Il faut bien comprendre que la Connaissance tant recherchée par les Anciens ne se situait pas uniquement dans le savoir délivré. Elle se situait aussi à l'intérieur de leur cœur suffisamment ouvert, suffisamment dans l'Amour de la lumière. Pourquoi dis-je cela ? Car c'est le propre du mot « ésotérique » qui étymologiquement nous parle de ce qui émane de l’intérieur. Lorsque que l'être est remonté au plus profond de lui-même, en lui-même, il renoue avec la lumière. Aussi, lorsqu’il ferme les yeux en plongeant dans celle-ci, celle-ci l'instruit, l'enseigne et le rend plus Connaissant. Cela se passe en dehors de tout volonté égotique, c'est la vraie pleine conscience (et non les stupidités de ce siècle qui usent de cette appellation pour vendre des séances de relaxation, rien de plus).

Sur la voie Mystique, nous sommes au-delà de l’au-delà. Nous visons le point de plus haut, et si plus haut existe, nous y allons avec joie ! Voilà l'état d'esprit du Mystique. Voilà l'état d'esprit qui porte ce chemin. Aller toujours plus loin en Dieu, toujours plus profond dans la lumière, toujours plus haut dans l'éternel. Et cela nous amène irrémédiablement à rencontrer ce que les Mystiques nomment : « le Vide ».

Qu'est-ce que le Vide ?

En réalité, il m'est impossible de répondre. Comment expliquer le Vide ? Comment expliquer le rien ? Comment définir le néant ? Comment parler de ce qui n'est pas encore ? C'est tout bonnement impossible ! Comme le dit donc L.Silburn dans le texte « Le vide, le rien, l'abîme » : « En fait le vide mystique est d'une richesse inépuisable. Les pages qui vont suivre ne peuvent en donner que quelques aperçus, illustrés par des impressions vécues de nos jours et par des expériences très vivantes de grands mystiques d'autrefois ».

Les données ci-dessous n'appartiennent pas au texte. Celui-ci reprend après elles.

-- ==== Sys2Proof/Laws/KeepsCmds.lean ====
section
/-! SUPPORT. Keeps through the remaining commands, each meaning by its name. -/
namespace Sys2Proof.Machine

theorem keeps_goOn {r : State} (s : State) (x : ProgUnit) (h_s : Keeps r s) (h_x : UnitOk r x) :
    CtlKeeps r (goOn s x) := by
  unfold goOn
  repeat' (first
      | with_reducible assumption | (with_reducible intro _)
      | (with_reducible (first
          | apply keeps_setUnit | apply unitOk_advance | apply keeps_ite | apply unitOk_ite | apply unitOk_foldl | apply keeps_foldl
          | apply keeps_foldl_fst | apply keeps_foldl_snd | apply ctlKeeps_done | apply ctlKeeps_wait | apply ctlKeeps_refuse
          | apply ctlKeeps_ite | apply arrKeeps_gone | apply arrKeeps_later | apply arrKeeps_here | apply arrKeeps_ite
          | apply keeps_foldl_CollEnd | apply keeps_ite_CollEnd | apply keeps_foldl_Commit | apply keeps_ite_Commit
          | apply keeps_foldl_DrainSum | apply keeps_ite_DrainSum | apply keeps_foldl_Effect | apply keeps_ite_Effect
          | apply keeps_foldl_LayerDecision | apply keeps_ite_LayerDecision | apply keeps_foldl_MmaSum | apply keeps_ite_MmaSum
          | apply keeps_foldl_QSum | apply keeps_ite_QSum | apply keeps_foldl_QTile | apply keeps_ite_QTile | apply keeps_foldl_UpdSum
          | apply keeps_ite_UpdSum | apply keeps_foldl_VecSum | apply keeps_ite_VecSum | apply keeps_units_map | apply unitOk_getUnit
          | apply unitOk_idle | apply unitOk_advance | apply queueOk_getQueue | apply unitOk_setG | apply unitOk_setT | apply unitOk_setK
          | apply unitOk_setC | apply unitOk_setSt | apply unitOk_setP))
      | split | (with_reducible (first
          | apply keeps_free | apply unitOk_fewer | apply unitOk_mapped
          | apply unitOk_emptied | apply unitOk_free | apply queueOk_map | apply queueOk_free)) | dsimp only)

theorem keeps_nopCtl {r : State} (s : State) (x : ProgUnit) (a2 : Fields) (h_s : Keeps r s) (h_x : UnitOk r x) :
    CtlKeeps r (nopCtl s x a2) := by
  unfold nopCtl
  repeat' (first
      | with_reducible assumption | (with_reducible intro _)
      | (with_reducible (first
          | apply keeps_goOn | apply keeps_ite | apply keeps_foldl))
      | split | (with_reducible apply keeps_free) | dsimp only)

theorem keeps_endCtl {r : State} (s : State) (x : ProgUnit) (a2 : Fields) (h_s : Keeps r s) (h_x : UnitOk r x) :
    CtlKeeps r (endCtl s x a2) := by
  unfold endCtl
  repeat' (first
      | with_reducible assumption | (with_reducible intro _)
      | (with_reducible (first
          | apply keeps_setUnit | apply keeps_ite | apply unitOk_ite | apply unitOk_foldl | apply keeps_foldl | apply keeps_foldl_fst
          | apply keeps_foldl_snd | apply ctlKeeps_done | apply ctlKeeps_wait | apply ctlKeeps_refuse | apply ctlKeeps_ite
          | apply arrKeeps_gone | apply arrKeeps_later | apply arrKeeps_here | apply arrKeeps_ite | apply keeps_foldl_CollEnd
          | apply keeps_ite_CollEnd | apply keeps_foldl_Commit | apply keeps_ite_Commit | apply keeps_foldl_DrainSum
          | apply keeps_ite_DrainSum | apply keeps_foldl_Effect | apply keeps_ite_Effect | apply keeps_foldl_LayerDecision
          | apply keeps_ite_LayerDecision | apply keeps_foldl_MmaSum | apply keeps_ite_MmaSum | apply keeps_foldl_QSum
          | apply keeps_ite_QSum | apply keeps_foldl_QTile | apply keeps_ite_QTile | apply keeps_foldl_UpdSum | apply keeps_ite_UpdSum
          | apply keeps_foldl_VecSum | apply keeps_ite_VecSum | apply keeps_units_map | apply unitOk_getUnit | apply unitOk_idle
          | apply unitOk_advance | apply queueOk_getQueue | apply unitOk_setG | apply unitOk_setT | apply unitOk_setK | apply unitOk_setC
          | apply unitOk_setSt | apply unitOk_setP))
      | split | (with_reducible (first
          | apply keeps_free | apply unitOk_fewer | apply unitOk_mapped
          | apply unitOk_emptied | apply unitOk_free | apply queueOk_map | apply queueOk_free)) | dsimp only)

theorem keeps_brCtl {r : State} (s : State) (x : ProgUnit) (f : Fields) (h_s : Keeps r s) (h_x : UnitOk r x) :
    CtlKeeps r (brCtl s x f) := by
  unfold brCtl
  repeat' (first
      | with_reducible assumption | (with_reducible intro _)
      | (with_reducible (first
          | apply keeps_setUnit | apply keeps_ite | apply unitOk_ite | apply unitOk_foldl | apply keeps_foldl | apply keeps_foldl_fst
          | apply keeps_foldl_snd | apply ctlKeeps_done | apply ctlKeeps_wait | apply ctlKeeps_refuse | apply ctlKeeps_ite
          | apply arrKeeps_gone | apply arrKeeps_later | apply arrKeeps_here | apply arrKeeps_ite | apply keeps_foldl_CollEnd
          | apply keeps_ite_CollEnd | apply keeps_foldl_Commit | apply keeps_ite_Commit | apply keeps_foldl_DrainSum
          | apply keeps_ite_DrainSum | apply keeps_foldl_Effect | apply keeps_ite_Effect | apply keeps_foldl_LayerDecision
          | apply keeps_ite_LayerDecision | apply keeps_foldl_MmaSum | apply keeps_ite_MmaSum | apply keeps_foldl_QSum
          | apply keeps_ite_QSum | apply keeps_foldl_QTile | apply keeps_ite_QTile | apply keeps_foldl_UpdSum | apply keeps_ite_UpdSum
          | apply keeps_foldl_VecSum | apply keeps_ite_VecSum | apply keeps_units_map | apply unitOk_getUnit | apply unitOk_idle
          | apply unitOk_advance | apply queueOk_getQueue | apply unitOk_setG | apply unitOk_setT | apply unitOk_setK | apply unitOk_setC
          | apply unitOk_setSt | apply unitOk_setP))
      | split | (with_reducible (first
          | apply keeps_free | apply unitOk_fewer | apply unitOk_mapped
          | apply unitOk_emptied | apply unitOk_free | apply queueOk_map | apply queueOk_free)) | dsimp only)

Ce Vide dont nous parlons est l'essence de ce que nous sommes tous. Il est ce néant originel dans lequel baigne notre conscience pleine d’Amour et de Connaissance, puisque demeurant en Dieu. Elle est en connexion avec tout, et tout est en connexion avec elle. Rien ne peut séparer ainsi les choses dans le monde de l'éternité et de sa pleine conscience. La séparation est une illusion permettant d'offrir le champs d'expérience, c'est ce mouvement créateur qui donnera naissance à l'univers, mais à l'origine de la vie, cette séparation est illusoire.

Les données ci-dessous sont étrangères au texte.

def enteringWitness : List Bool :=
  let land := fields 1 2 0 0 0 0
  let live := landingParamsOf 7
  let base := atState seq landingCancelDef (land 0) [0, 0x1000] [] [(0x1000, [1])]
  let held := { base with landings := [⟨3, 0x10, 0, 7, some 0x1000, live, seq, none, false⟩], nextLanding := 4 }
  [goesB hupdDef (fields 1 0 0 0 0 0 0) [0x1000] [] [(0x1000, updDesc)],
   goesB hloadDef (fields 1 2 0 0 0 0 63) [0x1000, 1] [] [(0x1000, leBytes 8 (0xAF * 2 ^ 56))],
   goesB collDef (fields 1 0 0 0 0 0 0) [0x1000] [] collMem,
   goesB landingDef (land 7) [0, 0x1000] [] [], goesB landingDef (land 6) [0, 0x1000] [] [(0x1020, leBytes 8 4 ++ leBytes 8 0x20)],
   soundB held && startsB held seq landingCancelDef (land 0)
     && decide ((held.landings.find? fun l => l.record = some 0x1000 && !l.fired).map (·.n) = some 3),
   goesB landingCancelDef (land 0) [0, 0x1000] [] [],
   goesB pgrantDef (fields 1 2 0 0 0 0 0) [0, 0] [] [], goesB pgrantDef (fields 1 2 0 0 0 0 0) [3400] [] [],
   goesB pgrantDef (fields 1 2 0 0 0 0 3) [1] [] []]
where landingParamsOf (n : Nat) : List Word := [BitVec.ofNat 64 n, 0, 0, 0]
theorem test_witness_entering : enteringWitness.all id = true := by decide +kernel

def stashWitness : List Bool :=
  let f := fields 1 2 0 0 0 0 0
  let run := fun (d : OpDef) (state ctrl : Nat) => withStash (atState car d f [0x1000, 0] [] (stashMem state ctrl))
  let moveWorks := fun (s : State) (d : OpDef) (toAttic : Bool) => soundB s && startsB s car d f
    && (match findStash s 0x1000 with
      | some y => decide (entState s 0x1000 0 = if toAttic then 1 else 2) && bitAt (entCtrl s 0x1000 0) 1 && y.moves.isEmpty
        && decide (entSize s 0x1000 0 ≤ entWritten s 0x1000 0) && decide (entPages s 0x1000 0 ≤ roomFor s y toAttic)
      | none => false)
  let spilled := { run prefetchDef 2 2 with stash := ⟨[⟨0x1000, 1, [⟨0, true, [0x10000], [(0, 32)]⟩], []⟩], 0, 1⟩ }
  let openMem := [(0x1000, leBytes 8 (2 ^ 32) ++ leBytes 8 0x2000 ++ leBytes 8 1 ++ leBytes 8 0x10000 ++ leBytes 8 1 ++ leBytes 8 0x3000),
    (0x2000, leBytes 8 7 ++ leBytes 8 32)]
  let openS := { atState car openDef (fields 1 0 0 0 0 0 0) [0x1000] [] openMem with stash := ⟨[], 0, 1⟩ }
  let opening := { withUnit { idleUnit car with running := true, inFlight := [flight 0 [] [] (.opening 0x1000)], nextOp := 1 } openMem with
    stash := ⟨[], 0, 1⟩ }
  let copying := withUnit { idleUnit car with running := true, inFlight := [flight 0 [] [] (.move 0x1000 0)], nextOp := 1 } (stashMem 1 2)
  let m : StashMove := ⟨0, true, [0x10000], true, car, 0⟩
  let copying := { copying with stash := ⟨[⟨0x1000, 1, [⟨0, false, [slotBase 0x20 + 0x3FFF0000], [(0, 32)]⟩], [m]⟩], 0, 1⟩ }
  let opened := { opening with stash := ⟨[⟨0x1000, 1, [], []⟩], 0, 1⟩ }
  let small := { opening with stash := { opening.stash with share := 0 } }
  let found := fun (s : State) => soundB s && decide (((getUnit s car).inFlight.find? fun z => z.id = 0).map (·.need) = some (.opening 0x1000))
  [soundB openS && startsB openS car openDef (fields 1 0 0 0 0 0 0),
   found opening && (findStash opening 0x1000).isNone && decide (readNat opening 0x1010 4 ≤ freeShare opening),
   found opened && (findStash opened 0x1000).isSome, found small && decide (freeShare small < readNat small 0x1010 4),
   [1, 4].all fun st => soundB (run releaseDef st 0) && startsB (run releaseDef st 0) car releaseDef f
     && decide (entState (run releaseDef st 0) 0x1000 0 = st),
   [0, 5].all fun st => soundB (run releaseDef st 0) && startsB (run releaseDef st 0) car releaseDef f
     && decide (entState (run releaseDef st 0) 0x1000 0 = st),
   decide (0x1000 + 64 ≤ entAddr (run releaseDef 1 0) 0x1000 0),
   soundB (run closeDef 1 0) && startsB { run closeDef 1 0 with units := [unitOf car closeDef (fields 1 0 0 0 0 0 0) [0x1000] []] } car closeDef
     (fields 1 0 0 0 0 0 0),
   moveWorks (run offloadDef 1 2) offloadDef true, moveWorks spilled prefetchDef false,
   startsB (run offloadDef 1 0) car offloadDef f && !bitAt (entCtrl (run offloadDef 1 0) 0x1000 0) 1,
   startsB (run prefetchDef 1 2) car prefetchDef f && decide (entState (run prefetchDef 1 2) 0x1000 0 ≠ 2),
   soundB copying && decide (moveOf copying car 0 = some (0x1000, m)) && decide (((findStash copying 0x1000).map (·.moves)) = some [m])]
theorem test_witness_stashes : stashWitness.all id = true := by decide +kernel

def waitsWitness : List Bool :=
  let busy := fun (s : State) (u : UnitRef) => setUnit s { getUnit s u with inFlight := [flight 0 [] [] .work], nextOp := 1 }
  let w := fields 1 2 3 0 0 0
  let waitAt := fun (low : Nat) (arrive late : Pos) => setSt' (setSt' (atState seq waitstDef (w low) [] [] []) seq 1 arrive) seq 2 late
  let wait := fun (s : State) (low : Nat) => soundB s && ready s seq waitstDef (w low)
  let ring := atState seq ringDef (fields 1 2 0 0 0 0 0) [controlBase + 0x10000000 * 0x10 + 0x100000, 1] [] []
  let held := fun (i : Instr) (d : OpDef) (f : Fields) (s : State) =>
    let s := setUnit s { getUnit s seq with waiting := some i }
    soundB s && ready (setUnit s { getUnit s seq with waiting := none }) seq d f
  let fence := atState seq fenceDef (fields 0 0 0 0 0 0 0) [] [] []
  let fail := setUnit fence { getUnit fence seq with inFlight := [{ flight 0 [] [] .work with status := stHeadroom }], nextOp := 1 }
  let spent := setUnit fence { idleUnit seq with running := true, ended := true, owner := .command 0x1000 5 }
  let c : Coll := ⟨7, 3, 0, 1, 4, 0, [0], 0x3000, 0x4000, 1, leBytes 64 0, [], seq, 0, none, [], false, [], none, none, false⟩
  let coll := { setUnit fence { getUnit fence seq with inFlight := [flight 0 [] [] (.coll 7)], nextOp := 1 } with colls := [c], nextColl := 8 }
  let bad := { coll with colls := [{ c with bad := some (0, 1) }] }
  let full := setUnit fence { getUnit fence seq with inFlight := (List.range 32).map fun i => flight i [] [] .work }
  let store := atState seq gstDef (fields 1 2 0 0 0 0 0) [7, 8] [] []
  [soundB fence && ready fence seq fenceDef 0 && (getUnit fence seq).inFlight.isEmpty, soundB (busy fence seq) && ready (busy fence seq) seq fenceDef 0,
   decide (¬(getUnit full seq).inFlight.length < 32), wait (waitAt 0 0 0) 0, wait (waitAt 1 1 0) 1, wait (waitAt 1 1 1) 1, wait (waitAt 0 1 0) 0,
   planB ring seq ringDef (fields 1 2 0 0 0 0 0) fun _ p => startsNow ring seq p,
   ring.boot.firmware && decide (controlAt (gReg (getUnit ring seq) 1) = some (0x10, 0x100000)) && !isDown ring 0x10,
   held (.fence seq 0) fenceDef 0 fence, held (.waitst seq (w 0)) waitstDef (w 0) (waitAt 0 1 0),
   held (.gst seq (fields 1 2 0 0 0 0 0)) gstDef (fields 1 2 0 0 0 0 0) store && !storeHeld (getUnit store seq) 8 8
     && decide (accessAddr (getUnit store seq) (fields 1 2 0 0 0 0 0) = 8) && memMapped store 8 8 && !needsDown store 8 8,
   held (.xfer seq (fields 1 2 3 0 0 0 0)) xferDef (fields 1 2 3 0 0 0 0) (atState seq xferDef (fields 1 2 3 0 0 0 0) [0x1000, 0x2000, 8] [] []),
   [busy fence seq, fail].all fun s => soundB s && ((getUnit s seq).inFlight.find? fun z => z.id = 0).isSome,
   soundB spent && (getUnit spent seq).running && (getUnit spent seq).ended && (getUnit spent seq).inFlight.isEmpty
     && (getUnit spent seq).waiting.isNone,
   soundB bad && decide ((getColl bad 7).map (·.bad) = some (some (0, 1))) && ownLeft coll c && allAgreed coll c && c.bad.isNone,
   soundB coll && decide (getColl coll 7 = some c) && (collResult coll c).isSome
     && (match collResult coll c with | some r => !needsDown coll c.dst r.1.length | none => false)
     && decide (((getUnit coll seq).inFlight.find? fun z => z.id = 0).map (·.need) = some (.coll 7))]
theorem test_witness_waits : waitsWitness.all id = true := by decide +kernel

/-- Two elements of one HUPD, the second with a gradient that is no number. -/
def updDesc2 (phase rnd : Nat) : List Byte :=
  leBytes 4 9 ++ [1, BitVec.ofNat 8 (0x30 + 4 * rnd + phase), 0x99, 0] ++ leBytes 8 2 ++ [0x2000, 0x3000, 0x3100, 0x4000, 0x5000, 0x6000].flatMap (leBytes 8)
    ++ (List.range 12).flatMap fun _ => leBytes 4 0x3D800000
def updState (phase rnd status : Nat) (decided : Option Bool) : State :=
  let m := [(0x2000, leBytes 4 0x40000000 ++ leBytes 4 0x7FC00000), (0x3000, leBytes 2 0x3F80 ++ leBytes 2 0x4000), (0x3100, [3, 5]),
    (0x4000, leBytes 4 0x3F000000), (0x5000, leBytes 4 0x3F000000), (0x6008, leBytes 8 4), (0x602C, [0xF0])]
  setReg (withUnit { idleUnit seq with running := true, inFlight := [flight 0 [] [] (.update (updDesc2 phase rnd) 0 decided)], nextOp := 1 } m)
    0x10 Reg.TRAIN_STEP_STATUS (BitVec.ofNat 64 (status * 2 ^ 33))
def updateWitness : List Bool :=
  let d := updateOf (updDesc2 0 0) 0
  let failed := setUnit (updState 0 0 0 none) { getUnit (updState 0 0 0 none) seq with
    inFlight := [{ flight 0 [] [] (.update (updDesc2 0 0) 0 none) with status := stLost, logged := true }] }
  [(0, 0, 0, none), (0, 0, 3, none), (0, 0, 1, none), (1, 0, 1, none), (0, 1, 1, none), (0, 0, 3, some false), (0, 0, 0, some true)].map
    (fun (p, r, st, dec) =>
    let s := updState p r st dec
    let d := updateOf (updDesc2 p r) 0
    soundB s && decide (((getUnit s seq).inFlight.find? fun z => z.id = 0).map (·.need) = some (.update (updDesc2 p r) 0 dec))
      && (updateReads d).all (fun e => !needsDown s e.1 e.2) && decide (d.phase = p ∧ d.rnd = r)
      && (rb s 0x10 Reg.TRAIN_STEP_STATUS 33 == decide (st ≠ 0)) && (rb s 0x10 Reg.TRAIN_STEP_STATUS 34 == decide (st = 3)))
  ++ [soundB failed && (getUnit failed seq).inFlight.any (fun z => decide (z.status ≠ 0) && z.logged),
    decide ((updateReads d).Pairwise fun p q => p.1 + p.2 ≤ q.1 ∨ q.1 + q.2 ≤ p.1)]
theorem test_witness_update : updateWitness.all id = true := by decide +kernel
/-! Witnesses: queues. -/

/-- Queue 0 of CD 0x10 with rings of 16 slots at 0x10000 and 0x20000: HEAD, DONE and TAIL, commands, and memory as given. -/
def qId : Nat := 0x1000
def queueAt (head done tail : Nat) (cmds : List Cmd) (m : List (Nat × List Byte)) : State :=
  let s := m.foldl (fun s e => writeMem s e.1 e.2) State.reset
  let s := setQf (setQf s qId Reg.Q_RING 43 0 0x10000) qId Reg.Q_RING 52 48 4
  let s := setQf (setQf s qId Reg.Q_CPL_BASE 43 0 0x20000) qId Reg.Q_CTRL 0 0 1
  setQueue (setQf (setQf s qId Reg.Q_PROGRESS 31 0 head) qId Reg.Q_PROGRESS 63 32 done) ⟨qId, tail, cmds, false⟩

/-- A command record (R223): KIND, UNIT, PROGRAM, ARG, ARG_LEN, the queue and the count of a WAIT. -/
def record (kind unit prog arg len wq wc : Nat) : List Byte :=
  leBytes 2 kind ++ leBytes 6 unit ++ leBytes 8 prog ++ leBytes 8 arg ++ leBytes 4 len ++ leBytes 4 wq ++ leBytes 32 wc
def cmdOf (seq : Nat) (b : List Byte) : Cmd := ⟨seq, b, .accepted, 0, 0, 0, false⟩

/-- A program binary (R242) for the sequencer with these words. -/
def binary (words : List Nat) : List Byte :=
  leBytes 4 0x52484F41 ++ leBytes 4 1 ++ leBytes 8 words.length ++ List.replicate 48 0 ++ words.flatMap (leBytes 8)

def runWitness : List Bool :=
  let c := cmdOf 15 (record 1 0 0x3000 5 6 0 0)
  let s := queueAt 16 15 16 [c] [(0x3000, binary [0])]
  [soundB s && decide (startable s qId 15 = some c) && decide (cmdKind c = kindRun) && decide (unitKindOf 0x10 (cmdUnit c) = some .sequencer)
     && decide (unitsFitted 0x10 .sequencer = 1) && !(getUnit s seq).running && decide (binaryFlaw s (cmdProgram c) (cmdUnit c) = 0) && decide (readNat s (cmdProgram c + 8) 4 ≠ 0)]
theorem test_witness_run : runWitness.all id = true := by decide +kernel

def finishWitness : List Bool :=
  let one := fun (c : Cmd) => queueAt 1 0 1 [c] [(0x3000, binary [])]
  let wait := fun (n : Nat) => cmdOf 0 (record 2 0 0 0 0 qId n)
  let due := fun (s : State) (c : Cmd) => (qDone s (cmdWaitQueue c) + 2 ^ 32 - cmdWaitCount c % 2 ^ 32) % 2 ^ 32
  let waits := fun (c : Cmd) (s : State) => soundB s && decide (startable s qId 0 = some c) && decide (cmdKind c = kindWait)
  let far := cmdOf 0 (record 2 0 0 0 0 0x2000 1)
  let lost := setRf (one far) porchDom Reg.DOM_HEALTH 0x20 0x20 1
  let marker := cmdOf 0 (record 3 0 0 0 0 0 0)
  let empty := cmdOf 0 (record 1 0 0x3000 0 0 0 0)
  [waits (wait 0) (one (wait 0)) && decide (due (one (wait 0)) (wait 0) < 2 ^ 31),
   waits (wait (2 ^ 31 + 1)) (one (wait (2 ^ 31 + 1))) && decide (due (one (wait (2 ^ 31 + 1))) (wait (2 ^ 31 + 1)) < 2 ^ 31),
   waits far lost && decide (2 ^ 31 ≤ due lost far) && isLost lost 0x20 && decide (lost.faults.length < 4096),
   soundB (one marker) && decide (startable (one marker) qId 0 = some marker) && decide (cmdKind marker = kindMarker),
   decide (startable (one empty) qId 0 = some empty) && decide (cmdKind empty = kindRun)
     && decide (unitKindOf 0x10 (cmdUnit empty) = some .sequencer) && !(getUnit (one empty) seq).running
     && decide (binaryFlaw (one empty) (cmdProgram empty) (cmdUnit empty) = 0) && decide (readNat (one empty) (cmdProgram empty + 8) 4 = 0)]
theorem test_witness_finish : finishWitness.all id = true := by decide +kernel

Le Vide Mystique est donc, pour moi aujourd’hui, la demeure de Dieu, cet endroit ou nous sommes « à la droite du Père ». C'est la « singularité initiale » qui donnera lieu au big-bang, c'est donc l'origine de toute chose où tous les potentiels existent, où tout est possible ; où l'omniscience, l'Amour divin et la puissance créatrice sont présents. Nous baignons alors en cette vie, en cette océan divin au sein duquel notre conscience est une petite goutte d'eau parmi tant d'autres.

Jan Van Ruysbroeck, dit « Ruysbroeck l'admirable »

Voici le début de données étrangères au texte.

/-! ### The words of the three commands -/

theorem decode_poll {w : Word} (hop : bits w 28 4 = 0x7) (hz : reservedField w = 0) :
    decode w = .ok (.poll (Button.ofNumber (bits w 0 1))) := by
  obtain ⟨-, -, -, -, -, -, h7, -⟩ := decode_of_opcode w
  have hres : bits w 1 27 = 0 := bits_of_reservedField hop hz
  rw [h7 hop, hres, ifZero_zero]

theorem decode_selinc {w : Word} (hop : bits w 28 4 = 0x8) (hz : reservedField w = 0) : decode w = .ok .selinc := by
  obtain ⟨-, -, -, -, -, -, -, h8, -⟩ := decode_of_opcode w
  have hres : bits w 0 28 = 0 := bits_of_reservedField hop hz
  rw [h8 hop, hres, ifZero_zero]

theorem decode_seldec {w : Word} (hop : bits w 28 4 = 0x9) (hz : reservedField w = 0) : decode w = .ok .seldec := by
  obtain ⟨-, -, -, -, -, -, -, -, h9, -⟩ := decode_of_opcode w
  have hres : bits w 0 28 = 0 := bits_of_reservedField hop hz
  rw [h9 hop, hres, ifZero_zero]

/-! ### SELINC and SELDEC -/

/-- Settles O8: the word is the opcode alone, and the effect is one write of the digit. -/
theorem selincIncrementsDigit : Obligations.SelincIncrementsDigit := by
  refine ⟨?_, fun s => ?_⟩
  · exact spells_of_row (row := ⟨"SELINC", 0x8, 0x80000000#32, 0xFFFFFFFF#32⟩) (by decide)
      fun w hop hz => decode_selinc hop hz
  · rw [exec_of_ok (i := .selinc) rfl, State.complete_zero]
    rfl

/-- Settles O9: the word is the opcode alone, and the effect is one write of the digit. -/
theorem seldecDecrementsDigit : Obligations.SeldecDecrementsDigit := by
  refine ⟨?_, fun s => ?_⟩
  · exact spells_of_row (row := ⟨"SELDEC", 0x9, 0x90000000#32, 0xFFFFFFFF#32⟩) (by decide)
      fun w hop hz => decode_seldec hop hz
  · rw [exec_of_ok (i := .seldec) rfl, State.complete_zero]
    rfl

/-! ### The debounce machine: which transition a poll takes (R132, R133, R135) -/

theorem State.pollPress_of_high {s : State} {b : Button} (hl : s.line b = .high) : s.pollPress b = false := by
  simp [State.pollPress, State.sample, hl]

theorem State.pollPress_of_not_idle {s : State} {b : Button} (hi : s.pollIdle b = false) : s.pollPress b = false := by
  simp [State.pollPress, hi]

/-- A button that a poll does not count as Idle is Suppressed, inside its window. -/
theorem State.pollIdle_eq_false_iff (s : State) (b : Button) :
    s.pollIdle b = false ↔ (s.btn b).state = .suppressed ∧ (elapsed s.now (s.btn b).t).toNat < Config.debounceMs := by
  rw [← Bool.not_eq_true, State.pollIdle_iff, not_or, not_le]
  cases (s.btn b).state <;> simp

/-- Writing back what a button holds changes nothing. -/
theorem State.setBtn_self (s : State) (b : Button) : s.setBtn b (s.btn b) = s := by cases b <;> rfl

/-- An accepted press: Suppressed from now, and the digit changed. -/
theorem pollTask_of_press {b : Button} {s : State} (h : s.pollPress b = true) :
    pollTask b s = (s.setBtn b ⟨.suppressed, s.now⟩).writeDigit (pressDigit b s.digit) := if_pos h

/-- A high line, with no window to wait for: Idle. -/
theorem pollTask_of_high {b : Button} {s : State} (hi : s.pollIdle b = true) (hl : s.line b = .high) :
    pollTask b s = s.setBtn b ⟨.idle, (s.btn b).t⟩ := by
  simp [pollTask, State.pollPress_of_high hl, hi]

/-- Inside the window the sample is ignored. -/
theorem pollTask_of_inside {b : Button} {s : State} (hi : s.pollIdle b = false) : pollTask b s = s := by
  obtain ⟨hs, -⟩ := (s.pollIdle_eq_false_iff b).mp hi
  have hregs : (⟨.suppressed, (s.btn b).t⟩ : ButtonRegs) = s.btn b := by rw [← hs]
  simp [pollTask, State.pollPress_of_not_idle hi, hi, hregs, State.setBtn_self]

/-! ### POLL -/

/-- A poll that accepts no press answers 0 and costs nothing. -/
theorem pollEffect_of_no_press {b : Button} {s : State} (h : s.pollPress b = false) :
    pollEffect b s = ⟨(pollTask b s).writeRes 0#24, 0⟩ := by
  simp [pollEffect, pollCost, h]

theorem exec_poll_press {b : Button} {s : State}
    (hi : (s.btn b).state = .idle ∨ Config.debounceMs ≤ (elapsed s.now (s.btn b).t).toNat) (hl : s.line b = .low) :
    exec (.poll b) s = .next ((((s.setBtn b ⟨.suppressed, s.now⟩).writeDigit (pressDigit b s.digit)).writeRes 1#24).complete
      (if s.debounceMode = .blocking then Config.debounceMs else 0)) := by
  have hp : s.pollPress b = true := (s.pollPress_iff b).mpr ⟨hi, hl⟩
  rw [exec_of_ok (i := .poll b) rfl]
  simp [pollEffect, pollCost, pollTask_of_press hp, hp]

theorem exec_poll_high {b : Button} {s : State}
    (hi : (s.btn b).state = .idle ∨ Config.debounceMs ≤ (elapsed s.now (s.btn b).t).toNat) (hl : s.line b = .high) :
    exec (.poll b) s = .next (((s.setBtn b ⟨.idle, (s.btn b).t⟩).writeRes 0#24).complete 0) := by
  rw [exec_of_ok (i := .poll b) rfl, pollEffect_of_no_press (State.pollPress_of_high hl),
    pollTask_of_high ((s.pollIdle_iff b).mpr hi) hl]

Citons aussi Ruysbroeck l'admirable qui nous disait : « Imaginez-vous, si vous voulez, une mer immense faite de flammes ardentes et blanches, où brûle la création réduite en feu ; ce feu est immobile, il brûle sur lui-même. L'amour essentiel se possède ainsi, dans la paix brûlante, jouissance de Dieu et des élus, au-dessus de toute forme et de toute pensée » (Jan Van Ruysbroeck – Le livre des sept clôtures).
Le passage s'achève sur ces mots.